Def Orthogonality thesis/Bostrom: Intelligence and final goals are orthogonal: more or less any level of intelligence could in principle be combined with more or less any final goal.
According to the orthogonality thesis, artificial agents can have utterly non-anthropomorphic goals.
-Predictability through design:
(…) even before an agent has been created we might be able to predict something about its behavior, if we know something about who will build it and what goals they will want it to have.
-Predictability through inheritance. If a digital intelligence is created directly from a human template (as would be the case in a high-fidelity whole brain emulation), then the digital intelligence might inherit the motivations of the human template.
-Predictability through convergent instrumental reasons: (…) we may be able to infer something about its more immediate objectives by considering the instrumental reasons that would arise for any of a wide range of possible final goals in a wide range of situations.
Def Instrumental convergence thesis/Bostrom: Several instrumental values can be identified which are convergent in the sense that their attainment would increase the chances of the agent’s goal being realized for a wide range of final goals and a wide range of situations, implying that these instrumental values are likely to be pursued by a broad spectrum of situated intelligent agents. >Goals/Omohundro.
Where there are convergent instrumental values, we may be able to predict some aspects of a superintelligence’s behavior:
-Self-preservation: Most humans seem to place some final value on their own survival. This is not a necessary feature of artificial agents: some may be designed to place no final value whatever on their own survival.

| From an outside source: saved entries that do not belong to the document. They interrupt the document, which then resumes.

-- ==== Sys2Proof/Machine/Reset.lean ====
section
/-! DEFINITION. The resets: cold (R743, R748, R765, R766, R771), warm and PERST_N (R743–R747), FLR (R746), and the holding of one
reset while another is in progress (R744). -/

namespace Sys2Proof.Machine

/-! ### Held resets (R744) -/

def State.setHif (s : State) (f : HostLink → HostLink) : State := { s with hif := f s.hif }

/-- TOP_RESET_STAT.HELD follows the resets held. -/
def State.heldSync (s : State) : State := s.p TOP TOP_RESET_STAT_HELD (b2n (!s.hif.held.isEmpty))

/-- A reset is in progress. -/
def State.resetting (s : State) : Bool := s.hif.cold.isSome || s.hif.now.isSome

/-- A cause is recorded (R751). -/
def State.resetCause (s : State) (bit : Nat) : State := s.pBit TOP TOP_RESET_CAUSE bit true

/-- The latest reset found STAGE at STOPPED (R751). -/
def State.fromStopped (s : State) : State := if s.g THM THM_STAT_STAGE = 2 then s.resetCause 7 else s

/-! ### The configuration space -/

/-- The function's configuration space is reset: Memory Space Enable, Bus Master Enable, D3hot, MSI-X with every vector masked
(R737), ATS Enable (R635) and PRI Enable. -/
def State.configReset (s : State) : State :=
  let s := s.setHif (fun x => { x with memory := false })
  let s := (s.p HIF HIF_LINK_STAT_BME 0).p HIF HIF_LINK_STAT_D3HOT 0
  let s := { s with msix := { s.msix with table := [], enable := false, functionMask := false } }
  let s := s.cacheDrop (fun (e : Xlation) => s.g (asBase e.asid) XLT_AS_CFG_MODE == 2)
  let s := ({ s with xlt := { s.xlt with ats := [] } }).p XLT XLT_STAT_ATS_EN 0
  ((s.p XLT XLT_STAT_PRI_STOPPED 0).fault XLT 1 false).p XLT XLT_STAT_PRI_EN 0

/-- The PCIe link goes down (R743). -/
def State.linkLost (s : State) : State :=
  let s := ((s.p HIF HIF_LINK_STAT_UP 0).p HIF HIF_LINK_STAT_WIDTH 0).p HIF HIF_LINK_STAT_RATE 0
  ((s.p HIF HIF_LINK_STAT_FLIT 0).p HIF HIF_LINK_STAT_DEGRADED 0).fault HIF 0 false

/-! ### Warm reset (R746, R747) -/

/-- ENABLE is cleared; registers stay. -/
def State.off (s : State) (b : Nat) : State := s.p b PAGE_CTRL_ENABLE 0

/-- A stopped block: as a soft reset, but for the offsets kept in the shadow and in the active set. -/
def State.stopPage (s : State) (blk : Blk) (i : Nat) (keep keepA : List Nat) : State :=
  ((((s.off (blk.at i)).setBusy (blk.at i) false).regsReset blk i keep keepA)).headerReset blk i

/-- Ingest stops (R218, R747): the binding, the latest HFC, STAT_SEQ and the abandon log stay. -/
def State.warmIng (s : State) (h : Nat) : State :=
  let bound := s.boundSlice h
  let s := s.stopPage .ing h (0x10C :: Blk.ing.liveOffs) [0x10C]
  let s := s.setIg h (fun x => { Ingest.init with hasHfc := x.hasHfc, rebase := x.rebase, warmGap := true, statNext := x.statNext, log := x.log })
  (s.p (ING h) ING_STAT_SLICE bound).ingSync h

/-- A slice stops: RETIRED, the binding it shows, and the tables stay. -/
def State.warmPsl (s : State) (p : Nat) : State :=
  let s := s.stopPage .psl p [0x14C, 0x160] []
  let s := s.setSlice p (fun x => { Slice.init with tbl := x.tbl, tblPend := x.tblPend })
  let s := (s.p (PSL p) PSL_STAT_RECOMPUTING 0).p (PSL p) PSL_STAT_TNR_BUF 0
  (s.p (PSL p) PSL_STAT_TAPS_SHED 0).p (PSL p) PSL_STAT_DECIM 0

/-- A CLR instance stops: its tables stay. -/
def State.warmClr (s : State) (i : Nat) : State :=
  (s.stopPage .clr i [0x21C] []).setClr i (fun x => { x with gen := none, lutStop := none, curveBypass := 0, lutBypass := 0 })

/-- A witness port stops: WIT_NEXT_WFN and STAT_SEQ stay. -/
def State.warmWit (s : State) (w : Nat) : State :=
  let s := s.stopPage .wit w ([0x208, 0x20C, 0x21C] ++ Blk.wit.liveOffs) []
  (s.setWit w (fun x => { Wit.init with clock := x.clock, statNext := x.statNext, gap := true })).witSync w

/-- Ingest is stopped and frames are abandoned, with their records and statistics (R218, R326). -/
def State.warmAbandon (s : State) : State :=
  let s := forN 4 s (fun h s => s.abandonAll h 1)
  let s := forN 4 s (fun h s => forN (s.ig h).stats.length s (fun _ s => s.ingStats h))
  let s := forN 4 s (fun w s => (s.witAbandon w 1).witClose w 0)
  forN 4 s (fun w s => forN (s.wit w).stats.length s (fun _ s => s.witStats w))

/-- Each block as the table of R746 has it at a warm reset. -/
def State.warmBlocks (s : State) : State :=
  let s := forN 4 s (fun h s => s.warmIng h)
  let s := forN 5 s (fun p s => s.warmPsl p)
  let s := forN 28 s (fun i s => s.warmClr i)
  let s := forN 4 s (fun w s => s.warmWit w)
  let s := { s with recompute := [], raw := List.replicate 4 [] }
  let s := ((s.off VLC).setBusy VLC false).off GCX |>.gcxWarm
  let s := (forN 4 s (fun e s => ((s.off (COD e)).p (COD e) COD_ENG_STAT_RUNNING 0).p (COD e) COD_ENG_STAT_PAUSED 0)).codWarm
  let s := ((s.off DSP).dspSync).tsqWarm
  let s := if s.hif.lost then s.tsqLost else s
  let s := forN 4 s (fun k s => s.setEth k (fun x => { x with senders := x.senders.map (fun (n : Sender) => { n with sending := false }) }))
  let s := s.sndSyncAll.xltReset false
  (forN 16 s (fun c s => (s.off (DMA c)).dmaWarm c)).injWarm.testAbort

/-- A warm reset starts. -/
def State.warmStart (s : State) (perst : Bool) : State :=
  let s := (s.setHif (fun x => { x with now := some (.warm perst) })).fromStopped
  let s := (s.p TOP TOP_RESET_STAT_WARM_BUSY 1).addSat TOP TOP_RESET_CNT_WARM 1
  let s := s.warmAbandon
  let s := forN 4 s (fun k s => (s.p (HBM k) HBM_STAT_IN_SR 1).p (HBM k) HBM_STAT_KEPT (b2n (s.hbm.trained.any (fun x => x.1 / 16384 == k))))
  let s := s.warmBlocks
  if s.g THM THM_STAT_STAGE = 2 && s.on THM THM_STAT_COOL then s.shutdownLeave else s

/-- A warm reset ends (R746): the stacks leave self-refresh with the kept delays, unless the device stays in STOPPED, and open
sessions send every unacknowledged segment again (R563). -/
def State.warmEnd (s : State) : State :=
  let s := if s.g THM THM_STAT_STAGE = 2 then s
    else forN 4 s (fun k s => if nth false s.hbm.woken k then s.p (HBM k) HBM_STAT_IN_SR 0 else s)
  let s := forN 32 s (fun n s => if s.sessionOpen (n / 8) (n % 8) then
    s.setSes (n / 8) (n % 8) (fun x => { x with segs := x.segs.map (fun (g : Segment) => { g with again := true }) }) else s)
  ((s.setHif (fun x => { x with now := none })).p TOP TOP_RESET_STAT_WARM_BUSY 0).irq TOP 0

/-! ### FLR (R746) -/

/-- An FLR starts: accepted work ends as R79 sets out, then the configuration space is reset. -/
def State.flrStart (s : State) : State :=
  let s := (s.setHif (fun x => { x with now := some .flr })).fromStopped
  let s := (s.p TOP TOP_RESET_STAT_FLR_BUSY 1).addSat TOP TOP_RESET_CNT_FLR 1
  let s := forN 4 s (fun h s => ((s.msgFlr h).abandonCur h 2).setIg h (fun x => { x with rebase := true }))
  let s := forN 4 s (fun w s => (s.witAbandon w 2).setWit w (fun x => { x with gap := true }))
  let s := s.gcxFlr.codFlr.tsqFlr
  let s := forN 32 s (fun n s => s.sesFlr (n / 8) (n % 8))
  let s := forN 16 s (fun c s => (s.dmaFlr c).off (DMA c))
  ((s.xltReset true).p CNT CNT_CTRL_USER_EN 0).configReset

/-- An FLR ends (R752). -/
def State.flrEnd (s : State) : State :=
  ((s.setHif (fun x => { x with now := none })).p TOP TOP_RESET_STAT_FLR_BUSY 0).irq TOP 1

/-! ### Requests -/

/-- A reset other than a cold one is requested: it starts, is held, or is absorbed into one of its kind (R744). -/
def State.resetRequest (s : State) (r : HeldReset) : State :=
  if s.resetting then
    (if s.hif.now == some r || s.hif.held.contains r then s
     else (s.setHif (fun x => { x with held := x.held ++ [r] })).heldSync)
  else match r with
    | .warm perst => s.warmStart perst
    | .flr => s.flrStart

/-- A write of TOP_RESET_CTRL, by the host (cause 3) or through the SMBus window (cause 4) (R751). -/
def State.resetCtrl (s : State) (v cause : Nat) : State :=
  if bitOf v 0 then (s.resetCause cause).resetRequest (.warm false) else s

/-! ### Cold reset (R748) -/

/-- The registers that outlive a cold reset: TOP_RESET_CAUSE, and what R468 keeps. -/
def coldKept : List Nat :=
  (TOP + 0x114) :: (List.range 4).flatMap (fun k => [HBM k + 0x130, HBM k + 0x134]) ++ offsFrom (HBM 0 + 0x11A0) 8

/-- What the HBM interfaces hold after a cold reset: with VDD_AON kept, the delays and lane repairs; with the HBM rails kept too, the
plan that was in force, to compare the next one with (R467, R468). -/
def State.coldHbm (s : State) (aon lost : Bool) : HbmState :=
  if aon then HbmState.init
  else { HbmState.init with trained := s.hbm.trained, delays := s.hbm.trained, laneMap := s.hbm.laneMap,
                            prior := if lost then noPlan else if s.hbm.plan == noPlan then s.hbm.prior else s.hbm.plan }

/-- The pins that a cold reset drives: feeds off, strobes inactive, FAULT_N released while COLD_RST_N is low (R193, R573, R674). -/
def State.coldPins (s : State) (faultN : Bool) : State :=
  let s := forN 4 s (fun h s => s.feedDrive h false)
  let s := forN 8 s (fun n s => s.emit (.strobe n false))
  if faultN && s.on BIT BIT_FAULTN_STAT_ASSERTED then s.emit (.faultN false) else s

/-- Every field at its reset state, but for those that outlive a cold reset. -/
def State.coldBase (s : State) (kind : Nat) (aon : Bool) (hbm : HbmState) : State :=
  { State.reset with
    part := s.part, regs := if aon then [] else s.regs.filter (fun x => coldKept.contains x.1), mem := s.mem, memGen := s.memGen,
    hostMem := s.hostMem, out := s.out, hbm := hbm, tsq := s.tsq, heads := s.heads, cod := s.cod, recorder := s.recorder,
    tim := { TimState.init with syncIn := s.tim.syncIn, pllOut := s.tim.pllOut }, dsp := { Display.init with hpd := s.dsp.hpd },
    hif := { HostLink.init with perst := s.hif.perst, cold := some kind }, freeCtr := s.freeCtr, pending := s.pending }

/-- Every register and buffer returns to its reset state, but for what outlives a cold reset; kind as HostLink.cold has it, aon
whether VDD_AON was lost. -/
def State.coldStart (s : State) (kind : Nat) (aon : Bool) : State :=
  let lost := s.hif.lost || aon
  let s := (s.fromStopped).coldPins (kind == 1)
  let used := s.g (HBM 0) HBM_SPARE_STAT_USED
  let s := (if lost then s.tsqLost else s.tsqCold).codCold (!lost)
  let hbm := s.coldHbm aon lost
  let r := s.coldBase kind aon hbm
  let r := if aon then r else r.p (HBM 0) HBM_SPARE_STAT_USED used
  let r := r.p DSP DSP_STAT_HPD (b2n s.dsp.hpd)
  forN 4 r (fun k r => (r.p (HBM k) HBM_STAT_IN_SR (b2n (!lost))).p (HBM k) HBM_STAT_KEPT (b2n (hbm.trained.any (fun x => x.1 / 16384 == k))))

/-- The take store and what HBM holds are lost (R80, R765). -/
def State.storeLost (s : State) : State :=
  let s := (s.hbmSpan 0 s.installed false).resetCause 6
  if s.hif.cold.isSome then
    let s := ({ s with hbm := { s.hbm with prior := noPlan }, cod := { s.cod with left := [] } }).tsqLost
    forN 4 s (fun k s => s.p (HBM k) HBM_STAT_IN_SR 0)
  else s.setHif (fun x => { x with lost := true })

/-- The device is ready: quads 20–23 powered and their lanes in P0 (R102). -/
def State.coldEnd (s : State) : State :=
  let doms := (List.range 32).map (· + 160) ++ (List.range 4).map (· + 212)
  let s := doms.foldl (fun (s : State) d => s.setDomOn d true) s
  let s := forN 16 s (fun i s =>
    let b := lnb (80 + i)
    let s := (s.p b LNK_LANE_PWR_RX_PSTATE 0).p b LNK_LANE_PWR_TX_PSTATE 0
    (s.p b LNK_LANE_STAT_RX_NOW 0).p b LNK_LANE_STAT_TX_NOW 0)
  let s := forN 4 s (fun i s => s.lnkSync (20 + i))
  (s.setHif (fun x => { x with cold := none })).p TOP TOP_RESET_STAT_READY 1

/-! ### Commands -/

/-- COLD_RST_N_FALL (R743, R771): low for 1 µs or more; it takes effect at once, over any reset in progress (R744). -/
def execColdRstNFall (s : State) : Host.Outcome State Fault Refusal := .next ((s.resetCause 1).coldStart 1 false)

/-- COLD_RESET_END (R743, R771). -/
def execColdResetEnd (s : State) : Host.Outcome State Fault Refusal :=
  .next (if s.hif.cold = some 1 then s.coldEnd else s)

/-- VDD_AON_RISE (R743, R765): after a loss POWER_ON, COLD and STORE_LOST are set together, and nothing survives. -/
def execVddAonRise (s : State) : Host.Outcome State Fault Refusal :=
  .next (((s.hbmSpan 0 s.installed false).coldStart 1 true).p TOP TOP_RESET_CAUSE 0x43)

/-- CORE_RAIL_DEPARTURE (R766): FAULT_N is asserted, and the effects are those of a cold reset; neither POWER_ON nor COLD is set. -/
def execCoreRailDeparture (s : State) : Host.Outcome State Fault Refusal :=
  .next (if s.hif.cold.isSome then s else ((s.resetCause 6).coldStart 2 false).faultNCause false)

/-- CORE_RAIL_RECOVERY (R766): as though COLD_RST_N had risen. -/
def execCoreRailRecovery (s : State) : Host.Outcome State Fault Refusal :=
  .next (if s.hif.cold = some 2 then s.coldEnd else s)

/-- HBM_RAIL_DEPARTURE (R80, R765): an HBM rail, or with aon VDD_AON, leaves its limits for 2 µs. -/
def execHbmRailDeparture (aon : Bool) (s : State) : Host.Outcome State Fault Refusal :=
  let s := s.storeLost
  .next (if aon then { s with hbm := { s.hbm with trained := [], laneMap := [] } } else s)

/-- PERST_N_FALL (R743): the link goes down at once and the configuration space is reset, even where the warm reset is held. -/
def execPerstNFall (s : State) : Host.Outcome State Fault Refusal :=
  .next (if s.hif.perst then
    let s := (s.setHif (fun x => { x with perst := false })).resetCause 2
    (s.linkLost.configReset).resetRequest (.warm true)
  else s)

/-- PERST_N_RISE (R743, R742): the link may train, and SUBSYS is locked. -/
def execPerstNRise (s : State) : Host.Outcome State Fault Refusal :=
  .next (if s.hif.perst then s
    else (s.setHif (fun x => { x with perst := true, first := none })).p HIF HIF_SMB_STAT_SUBSYS_LOCKED 1)

/-- WARM (R746): the host writes TOP_RESET_CTRL with WARM 1 and a KEY. -/
def execWarmReset (key : Byte) (s : State) : Host.Outcome State Fault Refusal :=
  let v := 1 + 256 * key.toNat
  .next (s.hostReg (TOP + 0x10C) v (fun s => s.resetCtrl v 3))

/-- WARM_RESET_END (R746). -/
def execWarmResetEnd (s : State) : Host.Outcome State Fault Refusal :=
  .next (match s.hif.now with | some (.warm _) => s.warmEnd | _ => s)

/-- FLR (R743): Initiate Function Level Reset. -/
def execFlr (s : State) : Host.Outcome State Fault Refusal := .next ((s.resetCause 5).resetRequest .flr)

/-- FLR_END (R752). -/
def execFlrEnd (s : State) : Host.Outcome State Fault Refusal :=
  .next (match s.hif.now with | some .flr => s.flrEnd | _ => s)

/-- HELD_RESET_START (R744): the oldest reset held is performed once no reset is in progress. -/
def execHeldResetStart (s : State) : Host.Outcome State Fault Refusal :=
  .next (match s.hif.held with
    | [] => s
    | r :: l => if s.resetting then s else ((s.setHif (fun x => { x with held := l })).heldSync).resetRequest r)

end Sys2Proof.Machine
end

-Goal-content integrity: If an agent retains its present goals into the future, then its present goals will be more likely to be achieved by its future self. This gives the agent a present instrumental reason to
prevent alterations of its final goals. For software agents, which can easily switch bodies or create exact duplicates of themselves, preservation of self as a particular implementation or a particular physical object need not be an important instrumental value. Advanced software agents might also be able to swap memories, download skills, and radically modify their cognitive architecture and personalities.
Orthogonality thesis/Bostrom: (see above) the orthogonality thesis suggests that we cannot blithely assume that a superintelligence will necessarily share any of the final values stereotypically associated with wisdom and intellectual development in humans (…).
Goals/ethics/morality/superintelligence/Bostrom: Consider, for example, the following “reasons-based” goal:
Do whatever we would have had most reason to ask the AI to do.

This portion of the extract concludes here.